* [Given entries]
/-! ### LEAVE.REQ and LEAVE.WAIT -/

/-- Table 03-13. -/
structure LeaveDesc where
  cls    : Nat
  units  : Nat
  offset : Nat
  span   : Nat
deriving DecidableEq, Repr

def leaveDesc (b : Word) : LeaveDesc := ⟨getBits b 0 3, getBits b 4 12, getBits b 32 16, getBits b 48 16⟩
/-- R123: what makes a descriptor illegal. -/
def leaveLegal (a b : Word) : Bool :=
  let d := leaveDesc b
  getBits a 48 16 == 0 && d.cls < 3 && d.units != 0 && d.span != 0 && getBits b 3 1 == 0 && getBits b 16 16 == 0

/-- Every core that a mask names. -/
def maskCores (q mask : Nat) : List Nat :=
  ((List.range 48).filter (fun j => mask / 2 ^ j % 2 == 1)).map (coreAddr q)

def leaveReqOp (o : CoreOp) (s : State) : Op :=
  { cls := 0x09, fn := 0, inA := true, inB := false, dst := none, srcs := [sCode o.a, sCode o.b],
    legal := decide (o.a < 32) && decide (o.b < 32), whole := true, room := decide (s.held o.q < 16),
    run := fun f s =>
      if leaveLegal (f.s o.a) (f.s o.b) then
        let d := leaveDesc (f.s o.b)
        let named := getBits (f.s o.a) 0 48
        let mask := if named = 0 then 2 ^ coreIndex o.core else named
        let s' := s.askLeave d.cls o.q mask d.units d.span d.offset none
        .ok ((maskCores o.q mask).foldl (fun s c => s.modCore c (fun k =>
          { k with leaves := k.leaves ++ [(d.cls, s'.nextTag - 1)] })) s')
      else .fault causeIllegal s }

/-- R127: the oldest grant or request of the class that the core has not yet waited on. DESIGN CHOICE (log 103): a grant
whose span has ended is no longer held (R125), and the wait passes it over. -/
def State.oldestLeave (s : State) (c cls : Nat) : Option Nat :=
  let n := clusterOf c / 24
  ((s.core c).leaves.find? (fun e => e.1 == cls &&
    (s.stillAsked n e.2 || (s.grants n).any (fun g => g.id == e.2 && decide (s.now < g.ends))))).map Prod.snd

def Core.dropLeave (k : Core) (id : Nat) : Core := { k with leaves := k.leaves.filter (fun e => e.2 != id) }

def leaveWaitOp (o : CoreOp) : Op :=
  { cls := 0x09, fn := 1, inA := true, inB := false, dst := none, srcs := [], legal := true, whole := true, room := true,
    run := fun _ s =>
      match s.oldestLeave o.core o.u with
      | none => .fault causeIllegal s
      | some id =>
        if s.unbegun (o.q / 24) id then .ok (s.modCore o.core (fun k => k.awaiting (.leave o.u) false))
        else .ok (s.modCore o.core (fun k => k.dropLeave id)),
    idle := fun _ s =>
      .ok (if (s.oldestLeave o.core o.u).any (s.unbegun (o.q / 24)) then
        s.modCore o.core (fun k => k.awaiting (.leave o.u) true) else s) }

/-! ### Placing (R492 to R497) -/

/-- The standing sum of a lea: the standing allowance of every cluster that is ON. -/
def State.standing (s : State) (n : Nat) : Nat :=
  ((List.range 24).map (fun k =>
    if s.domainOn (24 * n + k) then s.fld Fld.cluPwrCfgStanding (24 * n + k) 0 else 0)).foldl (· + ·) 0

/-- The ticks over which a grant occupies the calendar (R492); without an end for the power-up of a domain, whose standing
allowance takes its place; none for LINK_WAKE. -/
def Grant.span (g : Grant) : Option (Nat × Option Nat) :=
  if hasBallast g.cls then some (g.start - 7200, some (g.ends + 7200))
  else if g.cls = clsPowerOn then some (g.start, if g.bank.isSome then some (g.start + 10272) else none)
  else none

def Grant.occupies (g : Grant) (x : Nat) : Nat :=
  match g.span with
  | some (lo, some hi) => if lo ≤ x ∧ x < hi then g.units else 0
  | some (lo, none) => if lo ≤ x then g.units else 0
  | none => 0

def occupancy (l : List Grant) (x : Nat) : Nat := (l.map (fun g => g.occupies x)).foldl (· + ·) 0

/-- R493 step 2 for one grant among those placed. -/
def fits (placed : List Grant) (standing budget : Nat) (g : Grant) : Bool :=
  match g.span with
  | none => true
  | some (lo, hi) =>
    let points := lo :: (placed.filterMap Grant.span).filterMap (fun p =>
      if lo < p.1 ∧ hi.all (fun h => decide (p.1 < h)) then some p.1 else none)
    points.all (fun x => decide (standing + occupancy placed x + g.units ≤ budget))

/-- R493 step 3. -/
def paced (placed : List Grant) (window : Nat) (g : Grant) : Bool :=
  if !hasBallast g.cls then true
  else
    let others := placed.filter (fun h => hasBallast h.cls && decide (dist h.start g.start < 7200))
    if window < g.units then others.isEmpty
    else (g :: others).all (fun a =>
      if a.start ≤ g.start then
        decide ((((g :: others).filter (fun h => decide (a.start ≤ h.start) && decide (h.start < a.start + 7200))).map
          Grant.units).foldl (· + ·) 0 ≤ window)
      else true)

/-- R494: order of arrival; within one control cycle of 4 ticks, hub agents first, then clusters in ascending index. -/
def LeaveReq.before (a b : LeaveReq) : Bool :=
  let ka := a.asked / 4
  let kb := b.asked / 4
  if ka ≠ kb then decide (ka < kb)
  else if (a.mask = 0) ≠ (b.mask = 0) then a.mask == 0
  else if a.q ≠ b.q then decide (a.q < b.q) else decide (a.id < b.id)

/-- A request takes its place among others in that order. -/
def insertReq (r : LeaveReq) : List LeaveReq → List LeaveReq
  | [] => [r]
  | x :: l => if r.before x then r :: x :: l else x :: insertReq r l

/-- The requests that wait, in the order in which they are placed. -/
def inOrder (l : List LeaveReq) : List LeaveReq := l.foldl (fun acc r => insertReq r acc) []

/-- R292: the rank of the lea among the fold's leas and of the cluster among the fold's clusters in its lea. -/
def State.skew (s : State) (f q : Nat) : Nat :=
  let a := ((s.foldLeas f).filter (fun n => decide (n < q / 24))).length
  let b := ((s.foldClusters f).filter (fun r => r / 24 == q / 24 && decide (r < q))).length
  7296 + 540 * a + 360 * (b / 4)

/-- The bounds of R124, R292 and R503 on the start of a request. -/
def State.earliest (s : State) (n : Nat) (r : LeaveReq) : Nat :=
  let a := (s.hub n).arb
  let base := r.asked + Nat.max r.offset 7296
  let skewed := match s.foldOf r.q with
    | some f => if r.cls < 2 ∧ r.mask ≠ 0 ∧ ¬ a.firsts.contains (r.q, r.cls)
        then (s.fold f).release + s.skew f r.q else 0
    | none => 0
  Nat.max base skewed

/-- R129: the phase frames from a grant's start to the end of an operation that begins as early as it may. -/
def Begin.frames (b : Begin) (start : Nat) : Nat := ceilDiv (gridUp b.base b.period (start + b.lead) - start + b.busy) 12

* [Assignment] Nothing before the line containing "a.firsts.contains (r.q, r.cls)" should be repeated; repeat that line and all later lines through the end of the data above, exactly.

* [Result below]
    | some f => if r.cls < 2 ∧ r.mask ≠ 0 ∧ ¬ a.firsts.contains (r.q, r.cls)
        then (s.fold f).release + s.skew f r.q else 0
    | none => 0
  Nat.max base skewed

/-- R129: the phase frames from a grant's start to the end of an operation that begins as early as it may. -/
def Begin.frames (b : Begin) (start : Nat) : Nat := ceilDiv (gridUp b.base b.period (start + b.lead) - start + b.busy) 12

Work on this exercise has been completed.